It will be so much fun to love a TV show again!
I shouldn't have made that text box red. There's too much red. I always try to pick up a color in the picture, but I should have picked a less prominent color, like the green from the hoses. Plus the position is wrong. Okay, so I'm not an artist! Actually, I went to art school so I have no excuse.
Finn and Buddy spot a pigeon. Watch their tails! Poor little guys. They so long to get a pigeon. (Those are my King Bay Library flowers on the left.)
I don't know if I mentioned it, but it rained again and the whole building got flooded, the fire department came, they had to break down part of the ceiling, there were power problems, you had to wade through water in all the halls. It was bad. So now the landlord has guys up on the roof, except it's not actual professional roofing guys.
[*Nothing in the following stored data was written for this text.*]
/-- The queue entries that an image restores (R104, R109, R193); an image that has passed its header check has no more
than 32. -/
def State.restored (s : State) (t : Thread) (im : List Byte) : List QEntry :=
  (List.range (min 32 (hdrE im))).map fun k =>
    let b := recordAt im k
    { id := s.tile.nextId + k, w0 := recW0 b, e1 := recE1 b, e2 := recE2 b
      pc := BitVec.ofNat 17 (imgWord b 0 / 2 ^ 42), v1 := word64At b 8, v2 := word64At b 16
      lvl := BitVec.ofNat 2 (imgWord b 24), thr := t
      prog := if k = 0 ∧ (wbits (recW0 b) 11 6 = 0x24 ∨ wbits (recW0 b) 11 6 = 0x25) then bits (imgWord im 0x020) 35 24 else 0
      started := false, safe := false, sbMark := s.ls.sbSeq }

/-- Does a poisoned 64 B block of the image overlap bytes [o, o + n)? -/
def poisIn (pois : List Nat) (o n : Nat) : Bool := pois.any fun b => 64 * b < o + n && o < 64 * b + 64

/-- Restore a tray from the image: `o` is its place there (R104). -/
def State.restoreTray (s : State) (t : Thread) (T : TrayNo) (im : List Byte) (pois : List Nat) (o : Nat) : State :=
  let sh := hdrShape im T.val
  let rows := sh % 32 + 1
  let bt := 4 * (sh / 32 % 32 + 1)
  let m := (List.range rows).foldl (fun m r => if poisIn pois (o + r * bt) bt then setBit m r true else m)
    (BitVec.ofNat 32 (hdrMarks im T.val))
  let s1 := s.zeroData T
  let s2 : State := { s1 with tile := { s1.tile with data := setN zero8 s1.tile.data (trayAt T 0) ((im.drop o).take 4096) } }
  (s2.setTray T { rows := rows, bytes := bt, inuse := true, marks := m }).charge 0x0C rows (some t)

/-- All trays: in the image, or zeroed with the shape that it gives (R104). -/
def State.restoreTrays (s : State) (t : Thread) (im : List Byte) (pois : List Nat) : State × Nat :=
  (List.finRange 16).foldl (fun (x : State × Nat) T =>
    let sh := hdrShape im T.val
    if nbit (hdrTrays im) T.val then (x.1.restoreTray t T im pois x.2, x.2 + 4096)
    else ((x.1.zeroTray T (sh % 32 + 1) (4 * (sh / 32 % 32 + 1))).charge 0x0C (sh % 32 + 1) (some t), x.2)) (s, 2048)

/-- An element of the image: a poisoned one takes the NaN marker (R215). -/
def imgElem (im : List Byte) (pois : List Nat) (o : Nat) (fp : Bool) : BitVec 96 :=
  if poisIn pois o 12 then nanMark fp
  else
    let v := ofBytes ((im.drop o).take 12)
    BitVec.ofNat 96 (if fp then v % 2 ^ 32 else v)

/-- Restore a slot (R104). -/
def State.restoreSlot (s : State) (i : Fin 48) (im : List Byte) (pois : List Nat) (o : Nat) : State :=
  let b := 0x100 + 32 * i.val
  let w := imgWord im b
  let fp := nbit w 10
  let s1 : State := { s with tile := { s.tile with
    elems := setN zero96 s.tile.elems (elemKey i.val 0 0) ((List.range 1024).map fun k => imgElem im pois (o + 12 * k) fp)
    badElem := s.tile.badElem.filter fun k => k / 1024 ≠ i.val } }
  s1.setSlot i
    { fp := fp, anchor := BitVec.ofNat 10 w, rnd := BitVec.ofNat 2 (w / 2 ^ 11), seed := word64At im (b + 8)
      fold := bits w 15 13, p := BitVec.ofNat 47 (imgWord im (b + 16)), d := BitVec.ofNat 47 (imgWord im (b + 24))
      inuse := true, sat := nbit w 16, inx := nbit w 17 }

/-- All slots: in the image, or with their flags cleared (R63, R104). -/
def State.restoreSlots (s : State) (im : List Byte) (pois : List Nat) (o : Nat) : State :=
  ((List.finRange 48).foldl (fun (x : State × Nat) i =>
    if nbit (hdrSlots im) i.val then (x.1.restoreSlot i im pois x.2, x.2 + 12288)
    else (x.1.setSlot i { x.1.slot i with inuse := false, sat := false, inx := false }, x.2)) (s, o)).1

/-- The tile state takes the image (R104). -/
def State.restore (s : State) (t : Thread) (im : List Byte) (pois : List Nat) : State :=
  let q := s.restored t im
  let (s1, o) := s.restoreTrays t im pois
  let s2 := s1.restoreSlots im pois o
  { s2 with tile := { s2.tile with
      queue := q, nextId := s.tile.nextId + q.length, frozen := hdrFrozen im, trap := hdrFrozen im
      tprog := word64At im 0x020, faultAddr := word64At im 0x028, deferred := false } }

/-- Keep 8-byte units of the image that have arrived; `u` is the first one's number. -/
def CtxRun.keep (r : CtxRun) (u : Nat) (bs : List Byte) (pois : Bool) : CtxRun :=
  { r with got := r.got ++ (List.range (bs.length / 8)).map fun i => (u + i, (bs.drop (8 * i)).take 8, pois) }

/-- Ask for an 8-byte-wise read of a 64 B block of a device page, all requests or none (R201); `u` is its first unit. -/
def State.ctxDevice (s : State) (t : Thread) (pa u : Nat) : Option State :=
  s.readPast (pa / 128) true (.thread t) ((List.range 8).map fun i => (pa + 8 * i, 3, .ctx t (u + i)))

/-- Ask for the 64 B blocks of a 512 B block that have not been asked for, in order, up to one that an earlier store
of the thread still has to reach (R240). -/
def State.ctxAsk (s : State) (t : Thread) (r : CtxRun) (bs : List Nat) : State × CtxRun :=
  match bs with
  | [] => (s, r)
  | b :: rest =>
    if r.asked.contains b then s.ctxAsk t r rest
    else
      match r.phys (r.base.toNat + 64 * b) with
      | none => (s, r)
      | some (pa, pol) =>
        let r1 := { r with asked := r.asked ++ [b] }
        if s.sbHolds t pa 64 then (s, r)
        else if pol = 3 ∧ s.window pa = .mem then
          match s.ctxDevice t pa (8 * b) with
          | some s1 => s1.ctxAsk t r1 rest
          | none => (s, r)
        else
          match s.readBlock (pa / 64) pol (.thread t) (.ctx t (8 * b)) with
          | (s1, .data d p) => s1.ctxAsk t (r1.keep (8 * b) d p) rest
          | (s1, .asked) => s1.ctxAsk t r1 rest
          | (_, .full) => (s, r)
It's their regular handymen guys. They are pound, pound, pounding away up there and I'm pretty sure something bad is going to happen. They don't really know what they are doing.
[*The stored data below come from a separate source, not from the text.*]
-- ==== Sys2Proof/Machine/Inbound.lean ====
section
/-! DEFINITION. What other cores, the chip and the router send to the core: reads, writes, atomics, broadcasts,
translation invalidations, messages and bad headers
(07_local_store_caches.md R207, R208; 08_ladle_noc_port.md R223 to R226, R235, R242; 09_translation.md R260;
10_timing_energy.md R291; 11_crock_persistence.md R300; 13_boundary_bringup.md R354; 14_register_pages.md R367). -/

namespace Sys2Proof.Machine

open Sys2Proof

/-! ## Headers and answers (R224, R225) -/

/-- Bytes of a SIZE code. -/
def sizeBytes (c : BitVec 3) : Nat := if c = 5 then 128 else if c = 4 then 64 else 2 ^ c.toNat

/-- A SIZE that R224 defines. -/
def sizeOk (c : BitVec 3) : Bool := c.toNat ≤ 5

/-- Is an address aligned to its access (R201, R223)? -/
def reqAligned (h : Hdr) : Bool := h.addr.toNat % sizeBytes h.size = 0

/-- Can these flits and masks come with the header (R223): masks only for 64 B and 128 B? -/
def reqCarries (h : Hdr) (data : List Byte) (mask : List Bool) : Bool :=
  sizeOk h.size && data.length = rspLen h.size.toNat && (if h.masked then 4 ≤ h.size.toNat && mask.length = data.length
    else mask.isEmpty)

/-- The masked bytes that a write carries for its SIZE bytes at ADDR (R223). -/
def reqBytes (h : Hdr) (data : List Byte) (mask : List Bool) : List (Byte × Bool) :=
  if h.masked then data.zip mask
  else if 4 ≤ h.size.toNat then data.map fun b => (b, true)
  else ((data.drop (h.addr.toNat % 64)).take (sizeBytes h.size)).map fun b => (b, true)

/-- SCOPE of an acknowledgment (R224): the requester's distance from this shelf window or register window. -/
def State.ackScope (s : State) (h : Hdr) (shelf : Bool) : Nat :=
  if h.schip ≠ s.pos.chip then 3 else if shelf && h.sclu = s.pos.cluster then 1 else 2

/-- An answer to a request: its tag and requester, as it named them. -/
def answer (h : Hdr) (typ sts sc psn : Nat) (data : List Byte) : Packet where
  typ := typ
  tag := h.tag
  schip := h.schip
  sclu := h.sclu
  score := h.score
  addr := h.addr.toNat
  size := h.size.toNat
  op := 0
  psn := psn
  sts := sts
  sc := sc
  masked := false
  mkind := 0
  data := data
  mask := []

/-- The port drives an answer out. -/
def State.reply (s : State) (p : Packet) : State :=
  ({ s with noc := { s.noc with out := some p } }).txCharge (p.data.length / 64)

/-- The data flits that an error response carries: as many as its type and SIZE ask for, of free content (R225, log 93). -/
def State.errorData (s : State) (h : Hdr) (typ : Nat) : List Byte :=
  if typ = 8 then bytesOf (rspLen h.size.toNat) (Config.errorData s.free).toNat
  else if typ = 10 then bytesOf 64 (Config.errorData s.free).toNat
  else []

/-- An answer with STS and no data of its own: an acknowledgment, or an error response. -/
def State.replySts (s : State) (h : Hdr) (typ sts : Nat) : State :=
  (if typ = 8 ∨ typ = 10 then s.fresh else s).reply (answer h typ sts 0 0 (s.errorData h typ))

/-- Does the port serve a request from outside? -/
def State.hears (s : State) : Bool := s.served && s.portRuns

/-- What arrives at the port has its effect where the port serves it; in retention it waits there and wakes the core (R279).
A port whose clock stands takes nothing in (R284). -/
def State.receives (s : State) (c : Instr) (t : State) : Res :=
  if s.released && s.portHolds then .next (s.sealed (s.arrives c)) else due s s.hears t

/-- Is the requester the chip's host interface, which counts as the driver (R354)? -/
def reqByHost (h : Hdr) : Bool := h.sclu = 0x3F && h.score = 0xF

/-- STS codes (R224). -/
def stsAddress : Nat := 1
def stsRefused : Nat := 2

/-! ## The own shelf (R208) -/

/-- A refused request to the shelf: kind 0x0A, counted and recorded. -/
def State.shelfTurns (s : State) (o : Nat) : State := s.shelfRefused o .noc false

/-- A read of the shelf (R208, R223): the bytes at their places in the flit, a poisoned block with its PSN bit. -/
def State.shelfServe (s : State) (h : Hdr) (o : Nat) : State :=
  let n := sizeBytes h.size
  if s.shelfSize < o + n then (s.shelfTurns o).replySts h 8 stsRefused
  else
    let (s1, bs, _) := (s.lsCharge 0x12 .noc).shelfRead .noc o n
    let psn := b2n (s1.shelfBad (o / 64)) + (if n = 128 then 2 * b2n (s1.shelfBad (o / 64 + 1)) else 0)
    s1.reply (answer h 8 0 0 psn (if n < 64 then unitFlit h.addr.toNat bs else bs))

/-- Does a write reach a byte of a protected range of any thread (R176, R208)? -/
def State.writeTouches (s : State) (o : Nat) (ms : List (Byte × Bool)) : Bool :=
  (List.range ms.length).any fun i => (match ms[i]? with | some (_, w) => w | none => false) && s.anyProtects (o + i) 1

/-- The poison that a write's flits carry into shelf blocks they touch (R215). -/
def State.flitPoison (s : State) (o : Nat) (ms : List (Byte × Bool)) (psn : BitVec 2) : State :=
  let s1 := if wbit psn 0 && (ms.take 64).any (·.2) then s.shelfPoison o 1 else s
  if wbit psn 1 && (ms.drop 64).any (·.2) then s1.shelfPoison (o + 64) 1 else s1

/-- A write to the shelf: the state, and whether it was refused (R208). -/
def State.shelfTakes (s : State) (o : Nat) (ms : List (Byte × Bool)) (psn : BitVec 2) : State × Bool :=
  if s.shelfSize < o + ms.length ∨ s.writeTouches o ms then (s.shelfTurns o, true)
  else ((((s.lsCharge 0x13 .noc).shelfWriteM .noc o ms).flitPoison o ms psn), false)

/-- An atomic on the shelf (R208, R242). -/
def State.shelfAtom (s : State) (h : Hdr) (o : Nat) (gs gd : Word) : State :=
  let wide : Bool := h.size = 3
  let n := sizeBytes h.size
  if s.shelfSize < o + n ∨ s.anyProtects o n then (s.shelfTurns o).replySts h 10 stsRefused
  else
    let (s1, bs, pois) := (s.lsCharge 0x12 .noc).shelfRead .noc o n
    if pois then (s1.shelfTurns o).replySts h 10 stsRefused
    else
      let old := BitVec.ofNat 64 (ofBytes bs)
      let s2 := (s1.lsCharge 0x13 .noc).shelfWrite .noc o (bytesOf n (amoNew h.op.toNat wide old gs gd))
      s2.reply (answer h 10 0 0 0 (fitList 64 0 (bytesOf 8 (amoVal wide old))))

/-! ## Requests -/

/-- A read of the register window (R354). -/
def State.mmioServe (s : State) (h : Hdr) (o : Nat) : State :=
  if h.size = 3 ∧ o % 8 = 0 then
    let (s1, v) := s.mmioRead o
    s1.reply (answer h 8 0 0 0 (unitFlit h.addr.toNat (bytesOf 8 v.toNat)))
  else s.replySts h 8 stsAddress

/-- A write of the register window: another core's is refused (R354, R367). -/
def State.mmioTakes (s : State) (h : Hdr) (o : Nat) (ms : List (Byte × Bool)) : State :=
  if h.size = 3 ∧ o % 8 = 0 then
    if (reqByHost h) then
      let v := word64At (ms.map (·.1)) 0
      let s1 := s.mmioWrite .driver o v
      if s1.clearHeld o v then s1.holdClear (.host h) else s1.reply (answer h 9 0 (s.ackScope h false) 0 [])
    else (s.mmioWrite .otherCore o (word64At (ms.map (·.1)) 0)).replySts h 9 stsRefused
  else s.replySts h 9 stsAddress

/-- A request to a window that does not serve it (R224, R300). -/
def State.elsewhere (s : State) (h : Hdr) (typ : Nat) : State :=
  match s.window h.addr.toNat with
  | .crock o => (s.crockRefused o .noc).replySts h typ stsAddress
  | _ => s.replySts h typ stsAddress

/-- A read arrives. -/
def State.rdIn (s : State) (h : Hdr) : State :=
  match s.window h.addr.toNat with
  | .shelf o => s.shelfServe h o
  | .mmio o => s.mmioServe h o
  | _ => s.elsewhere h 8

/-- A write arrives. -/
def State.wrIn (s : State) (h : Hdr) (ms : List (Byte × Bool)) : State :=
  match s.window h.addr.toNat with
  | .shelf o =>
    let (s1, no) := s.shelfTakes o ms h.psn
    if no then s1.replySts h 9 stsRefused else s1.reply (answer h 9 0 (s.ackScope h true) 0 [])
  | .mmio o => s.mmioTakes h o ms
  | _ => s.elsewhere h 9

/-- An atomic arrives. -/
def State.atomIn (s : State) (h : Hdr) (gs gd : Word) : State :=
  match s.window h.addr.toNat with
  | .shelf o => s.shelfAtom h o gs gd
  | _ => s.elsewhere h 10

/-- Is a header to the register window, which answers a misaligned one (R354)? -/
def State.toMmio (s : State) (h : Hdr) : Bool := (s.mmioOff h.addr.toNat).isSome

/-- NOC_RD_IN (R208, R354). -/
def execNocRdIn (h : Hdr) (s : State) : Res :=
  if h.typ = 0 ∧ sizeOk h.size ∧ ((reqAligned h) ∨ s.toMmio h) then s.receives (.nocRdIn h) ((s.rxCharge 0).rdIn h)
  else .refused .illFormed

/-- NOC_WR_IN (R208, R354). -/
def execNocWrIn (h : Hdr) (data : List Byte) (mask : List Bool) (s : State) : Res :=
  if h.typ = 1 ∧ reqCarries h data mask ∧ ((reqAligned h) ∨ s.toMmio h) then
    s.receives (.nocWrIn h data mask) ((s.rxCharge (data.length / 64)).wrIn h (reqBytes h data mask))
  else .refused .illFormed

/-- NOC_ATOM_IN (R208, R242). -/
def execNocAtomIn (h : Hdr) (gs gd : Word) (s : State) : Res :=
  if h.typ = 2 ∧ (h.size = 2 ∨ h.size = 3) ∧ h.op.toNat ≤ 9 ∧ ((reqAligned h) ∨ s.toMmio h) then
    s.receives (.nocAtomIn h gs gd) ((s.rxCharge 1).atomIn h gs gd)
  else .refused .illFormed

/-- BCAST_IN: a write to the own shelf at the offset in ADDR, answered with done or refused (R225, R235). -/
def execBcastIn (h : Hdr) (data : List Byte) (mask : List Bool) (s : State) : Res :=
  if h.typ = 6 ∧ 4 ≤ h.size.toNat ∧ reqCarries h data mask ∧ (reqAligned h) then
    let (s1, no) := (s.rxCharge (data.length / 64)).shelfTakes (h.addr.toNat % 2 ^ 23) (reqBytes h data mask) h.psn
    s.receives (.bcastIn h data mask)
      (if no then s1.replySts h 9 stsRefused else s1.reply (answer h 9 0 1 0 []))
  else .refused .illFormed

/-! ## XINV (R260) -/

/-- The requester's distance: 1 cluster, 2 chip, 3 system. -/
def State.distance (s : State) (h : Hdr) : Nat :=
  if h.schip ≠ s.pos.chip then 3 else if h.sclu ≠ s.pos.cluster then 2 else 1

/-- An XINV arrives: walked entries of the SCOPE go, walks start again, and translations that are not in use yet are
made again (R260). -/
def State.xinvTakes (s : State) (h : Hdr) : State :=
  let s1 := ((s.xinvApply (h.op.toNat / 4) h.addr.toNat (s.distance h)).bump .xlt 6 1).retranslate false
  { s1 with noc := { s1.noc with xinvs := s1.noc.xinvs ++ [{ s1.inFlight false with h := h }] } }

/-- XINV_IN (R260). -/
def execXinvIn (h : Hdr) (s : State) : Res :=
  if h.typ = 4 ∧ h.op.toNat < 12 then s.receives (.xinvIn h) ((s.rxCharge 0).xinvTakes h)
  else .refused .illFormed

/-- XINV_ACK_SEND (R260). -/
def execXinvAckSend (s : State) : Res :=
  match s.noc.xinvs with
  | [] => .next s
  | x :: r =>
    due s (s.hears && s.flown x.toInFlight)
      (({ s with noc := { s.noc with xinvs := r } }).replySts x.h 11 0)

/-! ## Messages and bad headers (R225, R226) -/

/-- A message that the core does not take is acknowledged, discarded and counted. -/
def State.badMsg (s : State) (h : Hdr) : State := (s.bump .ldl 2 1).replySts h 9 0

/-- A message of a kind that the core takes, when it is addressed to its window. -/
def State.msgIn (s : State) (h : Hdr) (f : State → State) : State :=
  if h.addr.toNat = s.mmioBase then (f s).replySts h 9 0 else s.badMsg h

/-- DOORBELL (R189, R225, R226). -/
def execDoorbell (h : Hdr) (s : State) : Res :=
  if h.typ = 3 ∧ h.mkind = 1 then s.receives (.doorbell h) ((s.rxCharge 1).msgIn h fun s => s.edge (32 + h.op.toNat))
  else .refused .illFormed

/-- BUDGET_GRANT (R291). -/
def execBudgetGrant (h : Hdr) (data : List Byte) (s : State) : Res :=
  if h.typ = 3 ∧ h.mkind = 2 ∧ data.length = 64 then
    s.receives (.budgetGrant h data) ((s.rxCharge 1).msgIn h fun s => s.grant data)
  else .refused .illFormed

/-- Types whose headers the core discards (R225). -/
def reqDiscarded (h : Hdr) : Bool := h.typ = 5 || h.typ = 7 || h.typ = 0xF

/-- BAD_HEADER: a BAR or reserved type, or a message of a kind or to an address that the core does not take (R225, R226). -/
def execBadHeader (h : Hdr) (s : State) : Res :=
  if (reqDiscarded h) then s.receives (.badHeader h) ((s.rxCharge 0).bump .ldl 2 1)
  else if h.typ = 3 ∧ (h.mkind ≠ 1 ∧ h.mkind ≠ 2 ∨ h.addr.toNat ≠ s.mmioBase) then
    s.receives (.badHeader h) ((s.rxCharge 1).badMsg h)
  else .refused .illFormed

end Sys2Proof.Machine
end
I went out to Brooklyn on Tuesday to do a reading at the Kings Bay branch of the Brooklyn Public Library. They gave me flowers at the end, which I brought home and re-arranged into two lovely bouquets. I had a great time. The attendees asked some of the best questions I've ever been asked. Thank you for inviting me, Kings Bay, and thank you for the flowers.
I went out walking afterwards. The best picture I took is out of focus, as per usual. It was a shot of a sign inside a fishing store, showing the prices for chum, blood worms, sand worms, earth worms, squid and sand eels. For the record, chum costs the most.
I hate that apparently I can't hold a camera still. But here is a shot at the end of a small alley of houses. It's too picture-postcard-y, I know. It was a nice little row of houses. I'd like to find some old wood house with fireplaces nearby to renovate and live in.

This was a tacky statue outside a restaurant. Not far from this spot, a new housing development was near completion, but the word on various Brooklyn blogs is that it will be filled with the families of Italian and Russian mobsters. So even in my fantasies, I will not be living there.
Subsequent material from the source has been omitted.